Right from the beginning, an op-ed in the Boston Globe by RI Political Co-Op progressive candidate Lenny Cioe gives off warning signals:

In many neighborhoods near colleges like Providence College, Johnson and Wales, and Brown University, predatory real estate companies are jacking up rents and forcing out families in favor of high-paying students.

And that’s just the tip of the iceberg. Significantly higher rents are threatening families in communities throughout Rhode Island.

Calling real estate companies “predatory” shouldn’t hide the underlying question that Cioe refuses to ask:  Why are the landlords able to do this?

The basic economic concept is simple.  In a given time and place, there is a price that somebody will pay for a product and there is a cost for which somebody can provide it.  If the provider is satisfied with the profit between those numbers he or she will continue offering it.  If the amount that people are willing to pay goes up and the profit grows, people who are doing other things to make money will shift to providing more of that product.

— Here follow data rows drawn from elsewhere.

-- ==== Sys2Proof/Decode.lean ====
section
/-! DEFINITION. The two dispatch tables (30_encoding.md), the decoder over byte lists, total and refusing by name, the
host's view of it on one word, and after them the encoder, written from the same tables. -/

namespace Sys2Proof

/-! ### Bytes and fields -/

/-- `hi:lo`, the value "(hi<<8)|lo" (R10). -/
def joinBytes (hi lo : Byte) : Word := hi ++ lo

/-- `v[15:8]` (R10). -/
def hiByte (v : Word) : Byte := v.extractLsb' 8 8

/-- `v[7:0]` (R10). -/
def loByte (v : Word) : Byte := v.extractLsb' 0 8

/-- `x = op[7:6]` (R302, R303). -/
def fieldX (op : Byte) : BitVec 2 := op.extractLsb' 6 2

/-- `y = op[5:3]` (R302, R303). -/
def fieldY (op : Byte) : BitVec 3 := op.extractLsb' 3 3

/-- `z = op[2:0]` (R302, R303). -/
def fieldZ (op : Byte) : BitVec 3 := op.extractLsb' 0 3

/-- `p = op[5:4]` (R302). -/
def fieldP (op : Byte) : BitVec 2 := op.extractLsb' 4 2

/-- `q = op[3]` (R302). -/
def fieldQ (op : Byte) : Bool := op.getLsbD 3

/-- The condition field `op[4:3]` (R302, R306). -/
def fieldCc (op : Byte) : BitVec 2 := op.extractLsb' 3 2

/-! ### Operand tables -/

/-- An entry of table `r8`: a register, or the byte at HL (R304). -/
inductive R8 where
  | reg (r : Reg8)
  | hl
  deriving DecidableEq, Repr

/-- Table `r8` (R304). -/
def r8Table : BitVec 3 → R8
  | 0#3 => .reg .b
  | 1#3 => .reg .c
  | 2#3 => .reg .d
  | 3#3 => .reg .e
  | 4#3 => .reg .h
  | 5#3 => .reg .l
  | 6#3 => .hl
  | _ => .reg .a

/-- Table `rp` (R305). -/
def rpTable : BitVec 2 → Rp
  | 0#2 => .bc
  | 1#2 => .de
  | 2#2 => .hl
  | _ => .sp

/-- Table `rp2` (R305) for PUSH. -/
def rp2Table : BitVec 2 → Rp2
  | 0#2 => .bc
  | 1#2 => .de
  | 2#2 => .hl
  | _ => .af

/-- Table `cc` (R306). -/
def ccTable : BitVec 2 → Cond
  | 0#2 => .nz
  | 1#2 => .z
  | 2#2 => .nc
  | _ => .c

/-- Table `alu` (R308) with the register form of R601. -/
def aluR : BitVec 3 → Reg8 → Instr
  | 0#3 => .addR
  | 1#3 => .adcR
  | 2#3 => .subR
  | 3#3 => .sbcR
  | 4#3 => .andR
  | 5#3 => .xorR
  | 6#3 => .orR
  | _ => .cpR

/-- Table `alu` (R308) with the memory form of R601. -/
def aluHl : BitVec 3 → Instr
  | 0#3 => .addHl
  | 1#3 => .adcHl
  | 2#3 => .subHl
  | 3#3 => .sbcHl
  | 4#3 => .andHl
  | 5#3 => .xorHl
  | 6#3 => .orHl
  | _ => .cpHl

/-- Table `alu` (R308) with the immediate form of R601. -/
def aluN : BitVec 3 → Byte → Instr
  | 0#3 => .addN
  | 1#3 => .adcN
  | 2#3 => .subN
  | 3#3 => .sbcN
  | 4#3 => .andN
  | 5#3 => .xorN
  | 6#3 => .orN
  | _ => .cpN

/-- Table `rot` (R309) on a register. -/
def rotR : BitVec 3 → Reg8 → Instr
  | 0#3 => .rlcR
  | 1#3 => .rrcR
  | 2#3 => .rlR
  | 3#3 => .rrR
  | 4#3 => .slaR
  | 5#3 => .sraR
  | 6#3 => .swapR
  | _ => .srlR

/-- Table `rot` (R309) on the byte at HL. -/
def rotHl : BitVec 3 → Instr
  | 0#3 => .rlcHl
  | 1#3 => .rrcHl
  | 2#3 => .rlHl
  | 3#3 => .rrHl
  | 4#3 => .slaHl
  | 5#3 => .sraHl
  | 6#3 => .swapHl
  | _ => .srlHl

/-! ### The dispatch tables -/

/-- What the primary table says of an opcode: an instruction that is complete, one that takes one or two immediate bytes
(formats `op`, `op_n8`, `op_n16` of R301), or the escape to the secondary table (R313). -/
inductive Entry where
  | done (i : Instr)
  | imm8 (f : Byte → Instr)
  | imm16 (f : Word → Instr)
  | escape

/-- The row `x = 0` of R312. -/
def primary0 (op : Byte) : Entry :=
  let y := fieldY op
  let p := fieldP op
  let q := fieldQ op
  match fieldZ op with
  | 0#3 =>
    match y with
    | 0#3 => .done .nop
    | 1#3 => .imm16 .ldA16Sp
    | 2#3 => .imm8 .stop
    | 3#3 => .imm8 .jr
    | _ => .imm8 (.jrCc (ccTable (fieldCc op)))
  | 1#3 => if q then .done (.addHlRp (rpTable p)) else .imm16 (.ldRpN (rpTable p))
  | 2#3 =>
    match p, q with
    | 0#2, false => .done .ldBcA
    | 1#2, false => .done .ldDeA
    | 2#2, false => .done .ldHliA
    | _, false => .done .ldHldA
    | 0#2, true => .done .ldABc
    | 1#2, true => .done .ldADe
    | 2#2, true => .done .ldAHli
    | _, true => .done .ldAHld
  | 3#3 => .done (if q then .decRp (rpTable p) else .incRp (rpTable p))
  | 4#3 =>
    match r8Table y with
    | .reg r => .done (.incR r)
    | .hl => .done .incHl
  | 5#3 =>
    match r8Table y with
    | .reg r => .done (.decR r)
    | .hl => .done .decHl
  | 6#3 =>
    match r8Table y with
    | .reg r => .imm8 (.ldRN r)
    | .hl => .imm8 .ldHlN
  | _ =>
    match y with
    | 0#3 => .done .rlca
    | 1#3 => .done .rrca
    | 2#3 => .done .rla
    | 3#3 => .done .rra
    | 4#3 => .done .daa
    | 5#3 => .done .cpl
    | 6#3 => .done .scf
    | _ => .done .ccf

/-- The row `x = 1` of R312. -/
def primary1 (op : Byte) : Entry :=
  match r8Table (fieldY op), r8Table (fieldZ op) with
  | .reg dst, .reg r => .done (.ldRR dst r)
  | .reg dst, .hl => .done (.ldRHl dst)
  | .hl, .reg r => .done (.ldHlR r)
  | .hl, .hl => .done .halt

/-- The row `x = 2` of R312. -/
def primary2 (op : Byte) : Entry :=
  match r8Table (fieldZ op) with
  | .reg r => .done (aluR (fieldY op) r)
  | .hl => .done (aluHl (fieldY op))

/-- The row `x = 3` of R312; the entries it calls illegal are the eleven of R314. -/
def primary3 (op : Byte) : Entry :=
  let y := fieldY op
  let p := fieldP op
  let q := fieldQ op
  let cc := ccTable (fieldCc op)
  match fieldZ op with
  | 0#3 =>
    match y with
    | 4#3 => .imm8 .ldhA8A
    | 5#3 => .imm8 .addSpE
    | 6#3 => .imm8 .ldhAA8
    | 7#3 => .imm8 .ldHlSpE
    | _ => .done (.retCc cc)
  | 1#3 =>
    match p, q with
    | 0#2, false => .done (.pop .bc)
    | 1#2, false => .done (.pop .de)
    | 2#2, false => .done (.pop .hl)
    | _, false => .done .popAf
    | 0#2, true => .done .ret
    | 1#2, true => .done .reti
    | 2#2, true => .done .jpHl
    | _, true => .done .ldSpHl
  | 2#3 =>
    match y with
    | 4#3 => .done .ldhCA
    | 5#3 => .imm16 .ldA16A
    | 6#3 => .done .ldhAC
    | 7#3 => .imm16 .ldAA16
    | _ => .imm16 (.jpCc cc)
  | 3#3 =>
    match y with
    | 0#3 => .imm16 .jp
    | 1#3 => .escape
    | 6#3 => .done .di
    | 7#3 => .done .ei
    | _ => .done (.illegal op)
  | 4#3 =>
    match y with
    | 0#3 => .imm16 (.callCc cc)
    | 1#3 => .imm16 (.callCc cc)
    | 2#3 => .imm16 (.callCc cc)
    | 3#3 => .imm16 (.callCc cc)
    | _ => .done (.illegal op)
  | 5#3 =>
    match p, q with
    | _, false => .done (.push (rp2Table p))
    | 0#2, true => .imm16 .call
    | _, true => .done (.illegal op)
  | 6#3 => .imm8 (aluN y)
  | _ => .done (.rst y)

/-- The primary table (R311, R312). -/
def primary (op : Byte) : Entry :=
  match fieldX op with
  | 0#2 => primary0 op
  | 1#2 => primary1 op
  | 2#2 => primary2 op
  | _ => primary3 op

/-- The secondary table behind 0xCB (R303, R313): every one of the 256 values is an instruction. -/
def secondary (op2 : Byte) : Instr :=
  let y := fieldY op2
  match fieldX op2, r8Table (fieldZ op2) with
  | 0#2, .reg r => rotR y r
  | 0#2, .hl => rotHl y
  | 1#2, .reg r => .bitR y r
  | 1#2, .hl => .bitHl y
  | 2#2, .reg r => .resR y r
  | 2#2, .hl => .resHl y
  | _, .reg r => .setR y r
  | _, .hl => .setHl y

/-! ### The decoder -/

/-- Why a byte list is no instruction: it ends before the instruction does. No complete sequence is refused (R1103). -/
inductive DecodeError where
  | empty
  | truncated (op : Byte)
  deriving DecidableEq, Repr

/-- The instruction at the head of a byte list and the bytes after it. Immediates are in address order, low byte first
(R310); 0xCB with nothing after it is the escape alone (R1005). -/
def decode : List Byte → Except DecodeError (Instr × List Byte)
  | [] => .error .empty
  | op :: rest =>
    match primary op, rest with
    | .done i, rest => .ok (i, rest)
    | .imm8 f, n :: rest => .ok (f n, rest)
    | .imm16 f, lo :: hi :: rest => .ok (f (joinBytes hi lo), rest)
    | .escape, op2 :: rest => .ok (secondary op2, rest)
    | .escape, [] => .ok (.prefixCb, [])
    | _, _ => .error (.truncated op)

/-- The instruction, if any. -/
def decoded (bytes : List Byte) : Option Instr :=
  match decode bytes with
  | .ok (i, _) => some i
  | .error _ => none

/-- The longest instruction has three bytes (R300). -/
def longest : Nat := 3

/-- `n` bytes of `w`, the first byte in bits 7..0. -/
def littleBytes : Nat → Nat → List Byte
  | 0, _ => []
  | n + 1, w => BitVec.ofNat 8 w :: littleBytes n (w / 256)

/-- The bytes of a row of spec/opcode_table.json whose bits are `w`. A secondary row is one 16-bit number with the escape in
its HIGH byte, though the escape is the first byte in memory (R301, format `cb`; assumption 19); every other row gives
the first byte in bits 7..0. -/
def rowBytes (nbits w : Nat) : List Byte :=
  if nbits = 16 ∧ w / 256 = 0xCB then [0xCB#8, BitVec.ofNat 8 w] else littleBytes (nbits / 8) w

/-- The row's bytes and, above them, bytes of zero up to the longest instruction. -/
def paddedRowBytes (nbits w : Nat) : List Byte :=
  (rowBytes nbits w ++ List.replicate longest 0#8).take longest

/-- The instruction the decoder reads from the bytes of a row, with zero bytes above them where the row has none for an
operand. The row of one byte 0xCB is the escape alone (R1005, assumption 18). -/
def decodeTableWord (nbits w : Nat) : Option Instr :=
  match decoded (rowBytes nbits w) with
  | some i => some i
  | none => decoded (paddedRowBytes nbits w)

/-! ### The encoder -/

/-- The opcode with the fields `x`, `y`, `z` (R302). -/
def opXyz (x : BitVec 2) (y z : BitVec 3) : Byte := x ++ y ++ z

/-- The opcode with the fields `x`, `p`, `q`, `z` (R302). -/
def opXpqz (x p : BitVec 2) (q : Bool) (z : BitVec 3) : Byte := x ++ p ++ BitVec.ofBool q ++ z

/-- Table `r8` read backwards (R304). -/
def Reg8.code : Reg8 → BitVec 3
  | .b => 0#3
  | .c => 1#3
  | .d => 2#3
  | .e => 3#3
  | .h => 4#3
  | .l => 5#3
  | .a => 7#3

/-- The entry `[HL]` of table `r8` (R304). -/
def hlCode : BitVec 3 := 6#3

/-- Table `rp` read backwards (R305). -/
def Rp.code : Rp → BitVec 2
  | .bc => 0#2
  | .de => 1#2
  | .hl => 2#2
  | .sp => 3#2

/-- Table `rp2` read backwards (R305). -/
def Rp2.code : Rp2 → BitVec 2
  | .bc => 0#2
  | .de => 1#2
  | .hl => 2#2
  | .af => 3#2

/-- Table `rp2` read backwards for the pairs of R532. -/
def Pair.code : Pair → BitVec 2
  | .bc => 0#2
  | .de => 1#2
  | .hl => 2#2

/-- Table `cc` read backwards (R306). -/
def Cond.code : Cond → BitVec 2
  | .nz => 0#2
  | .z => 1#2
  | .nc => 2#2
  | .c => 3#2

/-- A 16-bit immediate in memory order (R217, R310). -/
def immBytes (v : Word) : List Byte := [loByte v, hiByte v]

/-- A secondary instruction's bytes (R301, format `cb`). -/
def cbBytes (x : BitVec 2) (y z : BitVec 3) : List Byte := [0xCB#8, opXyz x y z]

/-- The bytes of an instruction, from the encodings its rule gives. -/
def encode : Instr → List Byte
  | .ldRR dst r => [opXyz 1 dst.code r.code]
  | .ldRN dst n => [opXyz 0 dst.code 6, n]
  | .ldRHl dst => [opXyz 1 dst.code hlCode]
  | .ldHlR r => [opXyz 1 hlCode r.code]
  | .ldHlN n => [0x36, n]
  | .ldABc => [0x0A]
  | .ldADe => [0x1A]
  | .ldBcA => [0x02]
  | .ldDeA => [0x12]
  | .ldAA16 addr => 0xFA :: immBytes addr
  | .ldA16A addr => 0xEA :: immBytes addr
  | .ldhAA8 n => [0xF0, n]
  | .ldhA8A n => [0xE0, n]
  | .ldhAC => [0xF2]
  | .ldhCA => [0xE2]
  | .ldAHli => [0x2A]
  | .ldAHld => [0x3A]
  | .ldHliA => [0x22]
  | .ldHldA => [0x32]
  | .ldRpN rr n => opXpqz 0 rr.code false 1 :: immBytes n
  | .ldA16Sp addr => 0x08 :: immBytes addr
  | .ldSpHl => [0xF9]
  | .push rr => [opXpqz 3 rr.code false 5]
  | .popAf => [0xF1]
  | .pop rr => [opXpqz 3 rr.code false 1]
  | .addR r => [opXyz 2 0 r.code]
  | .addHl => [0x86]
  | .addN n => [0xC6, n]
  | .adcR r => [opXyz 2 1 r.code]
  | .adcHl => [0x8E]
  | .adcN n => [0xCE, n]
  | .subR r => [opXyz 2 2 r.code]
  | .subHl => [0x96]
  | .subN n => [0xD6, n]
  | .sbcR r => [opXyz 2 3 r.code]
  | .sbcHl => [0x9E]
  | .sbcN n => [0xDE, n]
  | .andR r => [opXyz 2 4 r.code]
  | .andHl => [0xA6]
  | .andN n => [0xE6, n]
  | .xorR r => [opXyz 2 5 r.code]
  | .xorHl => [0xAE]
  | .xorN n => [0xEE, n]
  | .orR r => [opXyz 2 6 r.code]
  | .orHl => [0xB6]
  | .orN n => [0xF6, n]
  | .cpR r => [opXyz 2 7 r.code]
  | .cpHl => [0xBE]
  | .cpN n => [0xFE, n]
  | .incR r => [opXyz 0 r.code 4]
  | .incHl => [0x34]
  | .decR r => [opXyz 0 r.code 5]
  | .decHl => [0x35]
  | .daa => [0x27]
  | .cpl => [0x2F]
  | .scf => [0x37]
  | .ccf => [0x3F]
  | .addHlRp rr => [opXpqz 0 rr.code true 1]
  | .incRp rr => [opXpqz 0 rr.code false 3]
  | .decRp rr => [opXpqz 0 rr.code true 3]
  | .addSpE e => [0xE8, e]
  | .ldHlSpE e => [0xF8, e]
  | .rlca => [0x07]
  | .rrca => [0x0F]
  | .rla => [0x17]
  | .rra => [0x1F]
  | .rlcR r => cbBytes 0 0 r.code
  | .rlcHl => cbBytes 0 0 hlCode
  | .rrcR r => cbBytes 0 1 r.code
  | .rrcHl => cbBytes 0 1 hlCode
  | .rlR r => cbBytes 0 2 r.code
  | .rlHl => cbBytes 0 2 hlCode
  | .rrR r => cbBytes 0 3 r.code
  | .rrHl => cbBytes 0 3 hlCode
  | .slaR r => cbBytes 0 4 r.code
  | .slaHl => cbBytes 0 4 hlCode
  | .sraR r => cbBytes 0 5 r.code
  | .sraHl => cbBytes 0 5 hlCode
  | .swapR r => cbBytes 0 6 r.code
  | .swapHl => cbBytes 0 6 hlCode
  | .srlR r => cbBytes 0 7 r.code
  | .srlHl => cbBytes 0 7 hlCode
  | .bitR u3 r => cbBytes 1 u3 r.code
  | .bitHl u3 => cbBytes 1 u3 hlCode
  | .resR u3 r => cbBytes 2 u3 r.code
  | .resHl u3 => cbBytes 2 u3 hlCode
  | .setR u3 r => cbBytes 3 u3 r.code
  | .setHl u3 => cbBytes 3 u3 hlCode
  | .jp addr => 0xC3 :: immBytes addr
  | .jpCc cc addr => opXyz 3 (0#1 ++ cc.code) 2 :: immBytes addr
  | .jpHl => [0xE9]
  | .jr e => [0x18, e]
  | .jrCc cc e => [opXyz 0 (1#1 ++ cc.code) 0, e]
  | .call addr => 0xCD :: immBytes addr
  | .callCc cc addr => opXyz 3 (0#1 ++ cc.code) 4 :: immBytes addr
  | .ret => [0xC9]
  | .retCc cc => [opXyz 3 (0#1 ++ cc.code) 0]
  | .reti => [0xD9]
  | .rst y => [opXyz 3 y 7]
  | .nop => [0x00]
  | .halt => [0x76]
  | .stop n => [0x10, n]
  | .di => [0xF3]
  | .ei => [0xFB]
  | .prefixCb => [0xCB]
  | .illegal op => [op]

end Sys2Proof
end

This makes the underlying problem in Providence crystal clear.  More people want to live there than the city has adequate housing to satisfy.  Therefore, the price that somebody is willing to pay goes up.  Playing the class war card, as Cioe does, and pitting different groups of somebodies against each other is a distraction.

Either the city has to produce more housing, or it has to make fewer people want to live within its borders.  But progressives don’t want more buildings to despoil the planet, and they don’t want people to move out of the cities for the same reason (and because they think people condensed into cities will be easier to control).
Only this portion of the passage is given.